▶ **Description of the task**
Once the line containing "let name (x" is found in the entries below, reproduce it and every line after it, stopping at and including the line containing "pure (some (k, n))"; reproduce nothing else, and keep each line exact.

════════

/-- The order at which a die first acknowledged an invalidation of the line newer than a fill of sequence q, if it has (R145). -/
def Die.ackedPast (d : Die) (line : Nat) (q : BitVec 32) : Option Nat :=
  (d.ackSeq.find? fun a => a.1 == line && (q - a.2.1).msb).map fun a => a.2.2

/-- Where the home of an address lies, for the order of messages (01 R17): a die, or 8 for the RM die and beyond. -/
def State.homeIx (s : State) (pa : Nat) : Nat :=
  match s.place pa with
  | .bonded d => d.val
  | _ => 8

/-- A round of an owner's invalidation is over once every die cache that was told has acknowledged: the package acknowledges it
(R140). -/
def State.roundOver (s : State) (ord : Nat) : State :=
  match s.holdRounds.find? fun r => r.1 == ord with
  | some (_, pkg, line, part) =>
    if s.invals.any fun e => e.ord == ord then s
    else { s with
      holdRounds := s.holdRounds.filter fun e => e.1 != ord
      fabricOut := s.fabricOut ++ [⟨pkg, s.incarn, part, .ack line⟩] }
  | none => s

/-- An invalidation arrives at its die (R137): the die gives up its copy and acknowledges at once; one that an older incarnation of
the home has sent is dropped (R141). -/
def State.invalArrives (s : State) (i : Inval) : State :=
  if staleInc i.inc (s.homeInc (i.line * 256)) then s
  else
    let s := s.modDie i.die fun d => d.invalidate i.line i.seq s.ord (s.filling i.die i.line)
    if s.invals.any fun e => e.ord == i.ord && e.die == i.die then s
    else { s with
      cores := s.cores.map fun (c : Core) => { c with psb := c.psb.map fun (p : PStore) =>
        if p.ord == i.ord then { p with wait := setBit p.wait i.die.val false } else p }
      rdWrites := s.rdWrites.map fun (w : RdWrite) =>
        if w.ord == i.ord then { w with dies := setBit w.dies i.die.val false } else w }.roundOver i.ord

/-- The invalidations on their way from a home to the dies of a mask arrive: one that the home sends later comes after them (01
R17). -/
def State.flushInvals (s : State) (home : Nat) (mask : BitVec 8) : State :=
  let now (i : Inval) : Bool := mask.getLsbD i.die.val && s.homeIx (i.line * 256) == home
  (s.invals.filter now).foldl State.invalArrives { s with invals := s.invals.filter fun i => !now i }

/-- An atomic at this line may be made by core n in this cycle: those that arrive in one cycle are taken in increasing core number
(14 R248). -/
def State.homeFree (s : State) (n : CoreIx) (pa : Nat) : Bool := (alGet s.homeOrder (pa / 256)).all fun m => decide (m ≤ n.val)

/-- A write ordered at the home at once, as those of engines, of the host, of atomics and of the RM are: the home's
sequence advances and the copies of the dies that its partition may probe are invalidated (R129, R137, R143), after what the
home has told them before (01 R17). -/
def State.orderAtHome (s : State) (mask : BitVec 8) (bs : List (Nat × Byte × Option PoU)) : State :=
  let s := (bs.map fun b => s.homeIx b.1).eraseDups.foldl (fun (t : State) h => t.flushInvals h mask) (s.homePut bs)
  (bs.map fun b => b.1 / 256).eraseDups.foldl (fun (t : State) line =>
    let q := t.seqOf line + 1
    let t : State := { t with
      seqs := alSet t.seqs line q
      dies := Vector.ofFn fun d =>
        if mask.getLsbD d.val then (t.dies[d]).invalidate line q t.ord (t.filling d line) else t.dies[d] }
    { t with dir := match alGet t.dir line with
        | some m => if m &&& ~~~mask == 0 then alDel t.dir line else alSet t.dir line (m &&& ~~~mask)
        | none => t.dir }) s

════════

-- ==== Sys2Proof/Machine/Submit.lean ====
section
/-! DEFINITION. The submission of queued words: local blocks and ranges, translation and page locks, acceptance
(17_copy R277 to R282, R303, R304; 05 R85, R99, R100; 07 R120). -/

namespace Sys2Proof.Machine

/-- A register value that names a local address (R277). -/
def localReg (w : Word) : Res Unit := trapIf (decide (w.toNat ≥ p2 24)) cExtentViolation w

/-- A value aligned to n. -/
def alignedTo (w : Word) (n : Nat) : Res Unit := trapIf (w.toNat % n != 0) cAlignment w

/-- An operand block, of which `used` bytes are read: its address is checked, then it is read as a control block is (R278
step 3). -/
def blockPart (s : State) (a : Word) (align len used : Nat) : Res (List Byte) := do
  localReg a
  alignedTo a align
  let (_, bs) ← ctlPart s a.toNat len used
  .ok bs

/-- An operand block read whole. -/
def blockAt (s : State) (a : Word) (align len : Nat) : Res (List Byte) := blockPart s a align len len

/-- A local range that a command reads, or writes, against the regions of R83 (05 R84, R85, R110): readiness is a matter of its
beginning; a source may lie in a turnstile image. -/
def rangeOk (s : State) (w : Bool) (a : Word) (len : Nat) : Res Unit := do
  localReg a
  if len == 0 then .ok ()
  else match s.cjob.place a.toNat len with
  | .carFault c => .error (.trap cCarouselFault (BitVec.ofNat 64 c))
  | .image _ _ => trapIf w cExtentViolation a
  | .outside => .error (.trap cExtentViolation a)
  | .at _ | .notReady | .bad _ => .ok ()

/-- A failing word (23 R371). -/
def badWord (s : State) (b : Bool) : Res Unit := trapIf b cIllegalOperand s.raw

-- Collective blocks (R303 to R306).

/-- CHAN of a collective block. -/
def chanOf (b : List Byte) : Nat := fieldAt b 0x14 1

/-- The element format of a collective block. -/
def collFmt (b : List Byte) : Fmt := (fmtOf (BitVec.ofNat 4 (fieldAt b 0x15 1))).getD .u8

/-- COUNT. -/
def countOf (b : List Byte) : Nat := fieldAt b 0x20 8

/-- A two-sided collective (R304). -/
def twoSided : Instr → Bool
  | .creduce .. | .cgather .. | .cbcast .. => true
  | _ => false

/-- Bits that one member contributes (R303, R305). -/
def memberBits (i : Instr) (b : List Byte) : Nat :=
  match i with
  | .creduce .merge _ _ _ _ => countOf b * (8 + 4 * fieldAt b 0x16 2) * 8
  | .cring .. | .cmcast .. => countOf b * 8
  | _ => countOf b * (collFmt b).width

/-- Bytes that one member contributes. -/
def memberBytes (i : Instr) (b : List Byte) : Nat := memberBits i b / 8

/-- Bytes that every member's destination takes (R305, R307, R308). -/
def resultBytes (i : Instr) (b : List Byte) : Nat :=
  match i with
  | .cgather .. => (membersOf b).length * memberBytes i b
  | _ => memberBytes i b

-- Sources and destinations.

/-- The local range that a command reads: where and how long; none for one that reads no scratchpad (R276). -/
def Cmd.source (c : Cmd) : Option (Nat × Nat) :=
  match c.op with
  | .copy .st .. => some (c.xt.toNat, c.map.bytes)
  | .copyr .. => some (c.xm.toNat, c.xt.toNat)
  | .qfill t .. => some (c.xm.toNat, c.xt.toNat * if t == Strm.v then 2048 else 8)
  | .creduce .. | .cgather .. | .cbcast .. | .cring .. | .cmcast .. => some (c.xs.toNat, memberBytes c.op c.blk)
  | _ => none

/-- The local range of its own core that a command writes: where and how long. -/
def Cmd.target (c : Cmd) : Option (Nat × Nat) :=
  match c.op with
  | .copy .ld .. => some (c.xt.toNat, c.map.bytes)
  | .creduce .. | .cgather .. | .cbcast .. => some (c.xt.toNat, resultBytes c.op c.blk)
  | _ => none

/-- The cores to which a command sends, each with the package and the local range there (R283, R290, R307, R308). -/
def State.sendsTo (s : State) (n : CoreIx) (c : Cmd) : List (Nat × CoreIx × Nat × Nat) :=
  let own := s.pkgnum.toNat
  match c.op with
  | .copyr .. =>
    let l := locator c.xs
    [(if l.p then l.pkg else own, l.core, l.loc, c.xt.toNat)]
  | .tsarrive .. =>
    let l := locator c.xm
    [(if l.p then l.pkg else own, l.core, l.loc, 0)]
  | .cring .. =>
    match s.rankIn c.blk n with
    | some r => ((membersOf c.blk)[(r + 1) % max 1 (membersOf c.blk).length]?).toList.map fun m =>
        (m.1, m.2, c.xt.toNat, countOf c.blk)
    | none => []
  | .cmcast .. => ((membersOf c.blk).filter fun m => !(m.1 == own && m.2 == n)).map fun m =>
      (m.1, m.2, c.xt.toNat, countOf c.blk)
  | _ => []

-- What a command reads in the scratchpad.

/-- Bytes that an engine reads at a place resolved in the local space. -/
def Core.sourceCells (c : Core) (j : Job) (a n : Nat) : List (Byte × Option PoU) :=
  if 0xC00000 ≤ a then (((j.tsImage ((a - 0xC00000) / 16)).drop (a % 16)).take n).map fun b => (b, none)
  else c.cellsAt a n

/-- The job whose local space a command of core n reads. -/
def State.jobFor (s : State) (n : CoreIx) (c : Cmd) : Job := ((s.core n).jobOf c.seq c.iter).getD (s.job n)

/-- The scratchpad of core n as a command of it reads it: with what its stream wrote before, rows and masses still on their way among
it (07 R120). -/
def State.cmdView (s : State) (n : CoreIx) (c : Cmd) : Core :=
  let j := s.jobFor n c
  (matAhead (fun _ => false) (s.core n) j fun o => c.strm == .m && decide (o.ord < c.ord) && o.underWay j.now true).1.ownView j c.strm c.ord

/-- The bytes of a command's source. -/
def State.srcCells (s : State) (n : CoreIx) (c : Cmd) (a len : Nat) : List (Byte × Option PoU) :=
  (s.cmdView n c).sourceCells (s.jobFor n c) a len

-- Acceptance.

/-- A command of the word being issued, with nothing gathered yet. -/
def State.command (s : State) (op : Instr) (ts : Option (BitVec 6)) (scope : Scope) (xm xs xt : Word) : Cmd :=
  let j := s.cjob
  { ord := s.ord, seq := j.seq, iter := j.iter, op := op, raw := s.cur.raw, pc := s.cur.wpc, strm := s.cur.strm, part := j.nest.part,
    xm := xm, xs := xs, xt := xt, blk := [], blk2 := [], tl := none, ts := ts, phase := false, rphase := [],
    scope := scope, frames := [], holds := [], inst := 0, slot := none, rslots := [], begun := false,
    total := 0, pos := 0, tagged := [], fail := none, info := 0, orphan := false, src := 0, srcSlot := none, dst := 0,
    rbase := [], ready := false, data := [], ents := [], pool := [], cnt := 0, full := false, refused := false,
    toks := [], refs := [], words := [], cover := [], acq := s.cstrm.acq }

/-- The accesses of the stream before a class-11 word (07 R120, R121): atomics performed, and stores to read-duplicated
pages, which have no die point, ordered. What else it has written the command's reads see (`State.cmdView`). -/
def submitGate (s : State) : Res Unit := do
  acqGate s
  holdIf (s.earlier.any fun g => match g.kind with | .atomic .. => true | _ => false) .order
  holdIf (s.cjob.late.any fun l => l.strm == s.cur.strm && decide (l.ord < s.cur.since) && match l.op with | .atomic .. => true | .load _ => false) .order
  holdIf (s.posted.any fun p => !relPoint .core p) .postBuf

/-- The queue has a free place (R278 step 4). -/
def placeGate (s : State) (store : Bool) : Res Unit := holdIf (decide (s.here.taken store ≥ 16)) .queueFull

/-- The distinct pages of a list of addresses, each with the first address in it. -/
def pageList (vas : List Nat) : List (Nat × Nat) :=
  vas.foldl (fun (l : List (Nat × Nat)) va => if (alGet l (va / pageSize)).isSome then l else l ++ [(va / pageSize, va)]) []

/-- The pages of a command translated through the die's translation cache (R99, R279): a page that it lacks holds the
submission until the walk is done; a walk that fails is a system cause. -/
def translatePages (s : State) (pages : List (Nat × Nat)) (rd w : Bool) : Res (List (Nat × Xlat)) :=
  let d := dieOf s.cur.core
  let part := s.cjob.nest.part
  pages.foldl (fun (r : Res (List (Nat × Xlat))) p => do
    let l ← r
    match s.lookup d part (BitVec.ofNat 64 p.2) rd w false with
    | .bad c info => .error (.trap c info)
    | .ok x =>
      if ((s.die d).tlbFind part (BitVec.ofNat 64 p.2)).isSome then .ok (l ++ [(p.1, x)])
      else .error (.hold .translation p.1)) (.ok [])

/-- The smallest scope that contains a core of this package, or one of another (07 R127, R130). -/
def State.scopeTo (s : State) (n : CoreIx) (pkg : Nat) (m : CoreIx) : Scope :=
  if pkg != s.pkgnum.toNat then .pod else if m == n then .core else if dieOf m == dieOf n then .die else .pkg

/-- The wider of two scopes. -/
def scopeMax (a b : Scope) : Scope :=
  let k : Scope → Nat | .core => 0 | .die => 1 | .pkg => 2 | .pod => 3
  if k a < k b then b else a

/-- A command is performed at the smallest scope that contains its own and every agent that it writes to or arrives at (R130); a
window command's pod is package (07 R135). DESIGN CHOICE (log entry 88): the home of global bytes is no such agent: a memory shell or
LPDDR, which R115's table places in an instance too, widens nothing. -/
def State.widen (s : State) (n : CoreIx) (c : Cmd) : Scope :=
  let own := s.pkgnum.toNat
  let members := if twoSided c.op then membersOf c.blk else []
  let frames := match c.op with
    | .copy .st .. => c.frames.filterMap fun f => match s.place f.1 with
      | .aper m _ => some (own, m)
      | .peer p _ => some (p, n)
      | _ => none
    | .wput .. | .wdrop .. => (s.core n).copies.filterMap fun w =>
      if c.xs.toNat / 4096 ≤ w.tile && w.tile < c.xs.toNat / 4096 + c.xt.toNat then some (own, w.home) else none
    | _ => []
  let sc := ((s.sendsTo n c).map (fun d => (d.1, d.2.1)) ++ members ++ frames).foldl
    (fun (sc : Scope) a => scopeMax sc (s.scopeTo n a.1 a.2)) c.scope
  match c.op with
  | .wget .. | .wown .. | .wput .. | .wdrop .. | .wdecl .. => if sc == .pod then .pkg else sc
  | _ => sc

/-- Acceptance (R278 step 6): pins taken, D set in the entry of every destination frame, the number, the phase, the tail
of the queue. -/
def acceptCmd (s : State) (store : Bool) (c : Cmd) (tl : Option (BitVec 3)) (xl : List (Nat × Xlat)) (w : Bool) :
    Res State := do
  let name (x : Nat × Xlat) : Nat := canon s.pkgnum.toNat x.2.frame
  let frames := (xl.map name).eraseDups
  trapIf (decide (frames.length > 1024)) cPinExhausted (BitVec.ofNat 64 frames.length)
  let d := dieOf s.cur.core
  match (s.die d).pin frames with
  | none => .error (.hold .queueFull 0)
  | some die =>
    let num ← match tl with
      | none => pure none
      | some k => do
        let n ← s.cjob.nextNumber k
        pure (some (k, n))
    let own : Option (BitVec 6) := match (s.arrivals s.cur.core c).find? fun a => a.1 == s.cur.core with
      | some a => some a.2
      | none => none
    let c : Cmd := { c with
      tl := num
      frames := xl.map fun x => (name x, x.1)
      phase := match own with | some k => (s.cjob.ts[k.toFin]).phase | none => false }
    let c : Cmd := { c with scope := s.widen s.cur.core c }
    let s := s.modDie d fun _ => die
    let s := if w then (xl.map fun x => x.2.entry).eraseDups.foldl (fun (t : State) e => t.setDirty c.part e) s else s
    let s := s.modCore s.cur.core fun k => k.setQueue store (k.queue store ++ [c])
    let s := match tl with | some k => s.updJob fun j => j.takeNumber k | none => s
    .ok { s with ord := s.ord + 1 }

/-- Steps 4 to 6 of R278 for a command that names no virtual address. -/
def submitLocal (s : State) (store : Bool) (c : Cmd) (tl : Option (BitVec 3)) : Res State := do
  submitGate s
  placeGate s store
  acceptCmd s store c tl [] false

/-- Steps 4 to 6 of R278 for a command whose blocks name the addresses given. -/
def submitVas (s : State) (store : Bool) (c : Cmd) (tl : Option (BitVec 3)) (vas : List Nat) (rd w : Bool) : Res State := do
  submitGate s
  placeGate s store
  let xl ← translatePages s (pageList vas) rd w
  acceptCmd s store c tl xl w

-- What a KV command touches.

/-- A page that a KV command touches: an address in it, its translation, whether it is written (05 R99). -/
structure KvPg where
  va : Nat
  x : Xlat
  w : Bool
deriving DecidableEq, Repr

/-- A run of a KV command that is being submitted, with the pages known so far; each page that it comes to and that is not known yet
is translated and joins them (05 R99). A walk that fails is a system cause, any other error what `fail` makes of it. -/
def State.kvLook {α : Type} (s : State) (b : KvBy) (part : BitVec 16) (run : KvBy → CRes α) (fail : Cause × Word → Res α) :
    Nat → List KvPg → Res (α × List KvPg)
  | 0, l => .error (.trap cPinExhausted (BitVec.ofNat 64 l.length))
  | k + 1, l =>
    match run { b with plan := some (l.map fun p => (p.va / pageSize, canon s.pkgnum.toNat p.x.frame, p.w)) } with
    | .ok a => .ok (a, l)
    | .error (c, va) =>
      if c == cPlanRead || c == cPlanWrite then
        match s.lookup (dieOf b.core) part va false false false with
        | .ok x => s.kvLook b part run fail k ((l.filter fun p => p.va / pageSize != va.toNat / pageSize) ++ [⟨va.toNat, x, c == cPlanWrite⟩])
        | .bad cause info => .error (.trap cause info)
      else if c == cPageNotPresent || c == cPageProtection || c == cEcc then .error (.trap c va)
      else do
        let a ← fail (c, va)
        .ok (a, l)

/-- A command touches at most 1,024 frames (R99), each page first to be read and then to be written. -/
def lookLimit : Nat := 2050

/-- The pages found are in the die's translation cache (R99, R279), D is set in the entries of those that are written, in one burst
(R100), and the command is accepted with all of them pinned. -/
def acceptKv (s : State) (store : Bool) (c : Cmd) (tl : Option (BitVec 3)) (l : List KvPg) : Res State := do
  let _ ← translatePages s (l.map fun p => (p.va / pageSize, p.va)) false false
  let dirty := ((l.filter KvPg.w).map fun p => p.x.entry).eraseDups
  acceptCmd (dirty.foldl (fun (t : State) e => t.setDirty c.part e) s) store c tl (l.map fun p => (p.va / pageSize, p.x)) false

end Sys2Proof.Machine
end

════════

▶ **Response area**
  let name (x : Nat × Xlat) : Nat := canon s.pkgnum.toNat x.2.frame
  let frames := (xl.map name).eraseDups
  trapIf (decide (frames.length > 1024)) cPinExhausted (BitVec.ofNat 64 frames.length)
  let d := dieOf s.cur.core
  match (s.die d).pin frames with
  | none => .error (.hold .queueFull 0)
  | some die =>
    let num ← match tl with
      | none => pure none
      | some k => do
        let n ← s.cjob.nextNumber k
        pure (some (k, n))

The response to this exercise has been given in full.